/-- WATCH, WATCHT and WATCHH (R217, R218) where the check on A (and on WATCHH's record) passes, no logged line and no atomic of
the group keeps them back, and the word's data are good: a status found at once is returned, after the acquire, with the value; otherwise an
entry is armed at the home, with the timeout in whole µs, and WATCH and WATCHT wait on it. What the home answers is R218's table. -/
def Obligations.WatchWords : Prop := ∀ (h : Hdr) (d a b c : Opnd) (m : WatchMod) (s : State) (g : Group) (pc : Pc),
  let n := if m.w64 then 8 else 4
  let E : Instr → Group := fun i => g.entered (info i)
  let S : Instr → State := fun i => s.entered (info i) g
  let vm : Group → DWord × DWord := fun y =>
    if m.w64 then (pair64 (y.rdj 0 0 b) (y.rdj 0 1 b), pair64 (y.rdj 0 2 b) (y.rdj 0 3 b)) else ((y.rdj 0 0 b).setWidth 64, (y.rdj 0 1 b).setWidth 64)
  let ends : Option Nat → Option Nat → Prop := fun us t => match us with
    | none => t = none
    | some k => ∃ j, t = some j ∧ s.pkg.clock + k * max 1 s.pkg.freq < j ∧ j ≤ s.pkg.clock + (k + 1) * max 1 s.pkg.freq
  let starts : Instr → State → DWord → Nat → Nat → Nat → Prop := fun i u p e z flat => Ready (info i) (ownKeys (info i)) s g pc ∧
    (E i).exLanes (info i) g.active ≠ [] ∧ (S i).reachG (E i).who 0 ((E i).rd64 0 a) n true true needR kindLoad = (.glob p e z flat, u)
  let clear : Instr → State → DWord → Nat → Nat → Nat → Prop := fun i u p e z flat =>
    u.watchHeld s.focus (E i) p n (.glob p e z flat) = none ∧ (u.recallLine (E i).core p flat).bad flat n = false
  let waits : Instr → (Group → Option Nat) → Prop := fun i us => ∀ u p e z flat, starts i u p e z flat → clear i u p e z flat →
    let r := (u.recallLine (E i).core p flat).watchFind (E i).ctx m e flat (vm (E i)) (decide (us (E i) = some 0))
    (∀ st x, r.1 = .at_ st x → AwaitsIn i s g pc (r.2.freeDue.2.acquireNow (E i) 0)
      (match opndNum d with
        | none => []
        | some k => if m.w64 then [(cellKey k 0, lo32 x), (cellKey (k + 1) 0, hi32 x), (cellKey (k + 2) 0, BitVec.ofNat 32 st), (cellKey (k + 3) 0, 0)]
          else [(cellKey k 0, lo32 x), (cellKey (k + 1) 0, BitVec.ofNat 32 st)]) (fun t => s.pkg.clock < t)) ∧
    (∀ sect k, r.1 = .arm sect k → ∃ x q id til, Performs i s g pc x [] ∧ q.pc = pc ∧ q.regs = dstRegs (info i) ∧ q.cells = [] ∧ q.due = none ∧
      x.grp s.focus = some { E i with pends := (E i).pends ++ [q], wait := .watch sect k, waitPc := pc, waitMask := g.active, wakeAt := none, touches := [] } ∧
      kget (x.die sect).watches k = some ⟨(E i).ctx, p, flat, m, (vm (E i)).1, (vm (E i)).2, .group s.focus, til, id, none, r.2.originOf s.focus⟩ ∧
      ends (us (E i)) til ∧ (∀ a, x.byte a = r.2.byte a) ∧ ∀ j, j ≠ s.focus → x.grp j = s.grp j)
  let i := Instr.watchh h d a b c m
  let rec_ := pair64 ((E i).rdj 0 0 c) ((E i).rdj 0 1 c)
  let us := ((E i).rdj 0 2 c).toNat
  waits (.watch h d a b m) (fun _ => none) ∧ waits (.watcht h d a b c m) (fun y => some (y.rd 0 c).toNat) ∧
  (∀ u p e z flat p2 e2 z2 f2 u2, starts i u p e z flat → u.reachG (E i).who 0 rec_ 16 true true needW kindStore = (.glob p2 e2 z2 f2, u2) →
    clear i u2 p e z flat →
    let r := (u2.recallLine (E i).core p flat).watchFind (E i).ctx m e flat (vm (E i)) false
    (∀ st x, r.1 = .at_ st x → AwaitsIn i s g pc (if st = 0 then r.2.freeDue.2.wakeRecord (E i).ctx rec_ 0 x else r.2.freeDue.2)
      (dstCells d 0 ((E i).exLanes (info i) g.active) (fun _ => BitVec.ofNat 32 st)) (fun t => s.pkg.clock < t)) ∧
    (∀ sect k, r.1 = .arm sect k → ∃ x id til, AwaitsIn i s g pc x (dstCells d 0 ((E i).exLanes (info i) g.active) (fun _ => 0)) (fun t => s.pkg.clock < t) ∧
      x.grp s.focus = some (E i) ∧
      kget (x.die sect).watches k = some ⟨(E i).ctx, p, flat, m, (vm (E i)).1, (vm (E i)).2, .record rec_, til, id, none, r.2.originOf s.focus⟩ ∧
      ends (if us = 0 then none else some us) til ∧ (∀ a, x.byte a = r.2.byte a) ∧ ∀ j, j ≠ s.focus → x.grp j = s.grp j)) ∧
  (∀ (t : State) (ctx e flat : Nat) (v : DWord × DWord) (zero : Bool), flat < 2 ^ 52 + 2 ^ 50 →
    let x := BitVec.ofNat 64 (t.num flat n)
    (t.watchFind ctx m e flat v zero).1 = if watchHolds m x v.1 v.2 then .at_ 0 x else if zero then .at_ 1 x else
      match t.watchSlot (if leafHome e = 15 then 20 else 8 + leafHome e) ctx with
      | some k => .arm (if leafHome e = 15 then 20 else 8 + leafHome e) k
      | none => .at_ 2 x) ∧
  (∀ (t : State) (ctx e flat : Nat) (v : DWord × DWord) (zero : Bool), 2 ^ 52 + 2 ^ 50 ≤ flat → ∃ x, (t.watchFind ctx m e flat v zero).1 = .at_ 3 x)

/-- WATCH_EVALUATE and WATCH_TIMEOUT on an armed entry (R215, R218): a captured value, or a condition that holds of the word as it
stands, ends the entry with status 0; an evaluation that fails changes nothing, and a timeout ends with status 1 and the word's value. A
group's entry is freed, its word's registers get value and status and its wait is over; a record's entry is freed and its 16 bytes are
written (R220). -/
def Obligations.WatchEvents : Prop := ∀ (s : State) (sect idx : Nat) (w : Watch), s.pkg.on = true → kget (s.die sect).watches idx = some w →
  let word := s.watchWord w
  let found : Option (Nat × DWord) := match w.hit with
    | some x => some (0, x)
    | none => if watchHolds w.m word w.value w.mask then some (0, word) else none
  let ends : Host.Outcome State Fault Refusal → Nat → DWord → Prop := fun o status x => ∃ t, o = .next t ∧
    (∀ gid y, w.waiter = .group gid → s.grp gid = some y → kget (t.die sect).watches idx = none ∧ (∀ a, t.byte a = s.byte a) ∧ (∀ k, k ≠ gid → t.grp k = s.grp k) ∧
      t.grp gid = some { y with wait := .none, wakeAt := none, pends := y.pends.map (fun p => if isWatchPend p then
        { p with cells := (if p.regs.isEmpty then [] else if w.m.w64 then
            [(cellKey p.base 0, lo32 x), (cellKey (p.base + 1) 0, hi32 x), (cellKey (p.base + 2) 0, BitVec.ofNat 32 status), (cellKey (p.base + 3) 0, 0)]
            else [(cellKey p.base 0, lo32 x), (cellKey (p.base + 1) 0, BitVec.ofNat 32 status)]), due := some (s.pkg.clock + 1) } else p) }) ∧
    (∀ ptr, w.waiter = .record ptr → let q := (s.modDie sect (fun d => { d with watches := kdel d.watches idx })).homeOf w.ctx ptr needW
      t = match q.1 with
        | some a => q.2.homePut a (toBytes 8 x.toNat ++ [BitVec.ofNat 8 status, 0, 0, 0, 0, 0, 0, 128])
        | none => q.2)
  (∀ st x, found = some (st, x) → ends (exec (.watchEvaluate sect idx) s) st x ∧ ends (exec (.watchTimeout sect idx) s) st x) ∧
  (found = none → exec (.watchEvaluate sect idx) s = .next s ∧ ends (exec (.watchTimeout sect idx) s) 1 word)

### What the task asks
Only the lines from the one with "[(cellKey p.base 0, lo32 x), (cellKey (p.base + 1) 0, hi32" through the end of the records above are to be copied, exactly as written.

### Solved problem
            [(cellKey p.base 0, lo32 x), (cellKey (p.base + 1) 0, hi32 x), (cellKey (p.base + 2) 0, BitVec.ofNat 32 status), (cellKey (p.base + 3) 0, 0)]
            else [(cellKey p.base 0, lo32 x), (cellKey (p.base + 1) 0, BitVec.ofNat 32 status)]), due := some (s.pkg.clock + 1) } else p) }) ∧
    (∀ ptr, w.waiter = .record ptr → let q := (s.modDie sect (fun d => { d with watches := kdel d.watches idx })).homeOf w.ctx ptr needW
      t = match q.1 with
        | some a => q.2.homePut a (toBytes 8 x.toNat ++ [BitVec.ofNat 8 status, 0, 0, 0, 0, 0, 0, 128])
        | none => q.2)
  (∀ st x, found = some (st, x) → ends (exec (.watchEvaluate sect idx) s) st x ∧ ends (exec (.watchTimeout sect idx) s) st x) ∧
  (found = none → exec (.watchEvaluate sect idx) s = .next s ∧ ends (exec (.watchTimeout sect idx) s) 1 word)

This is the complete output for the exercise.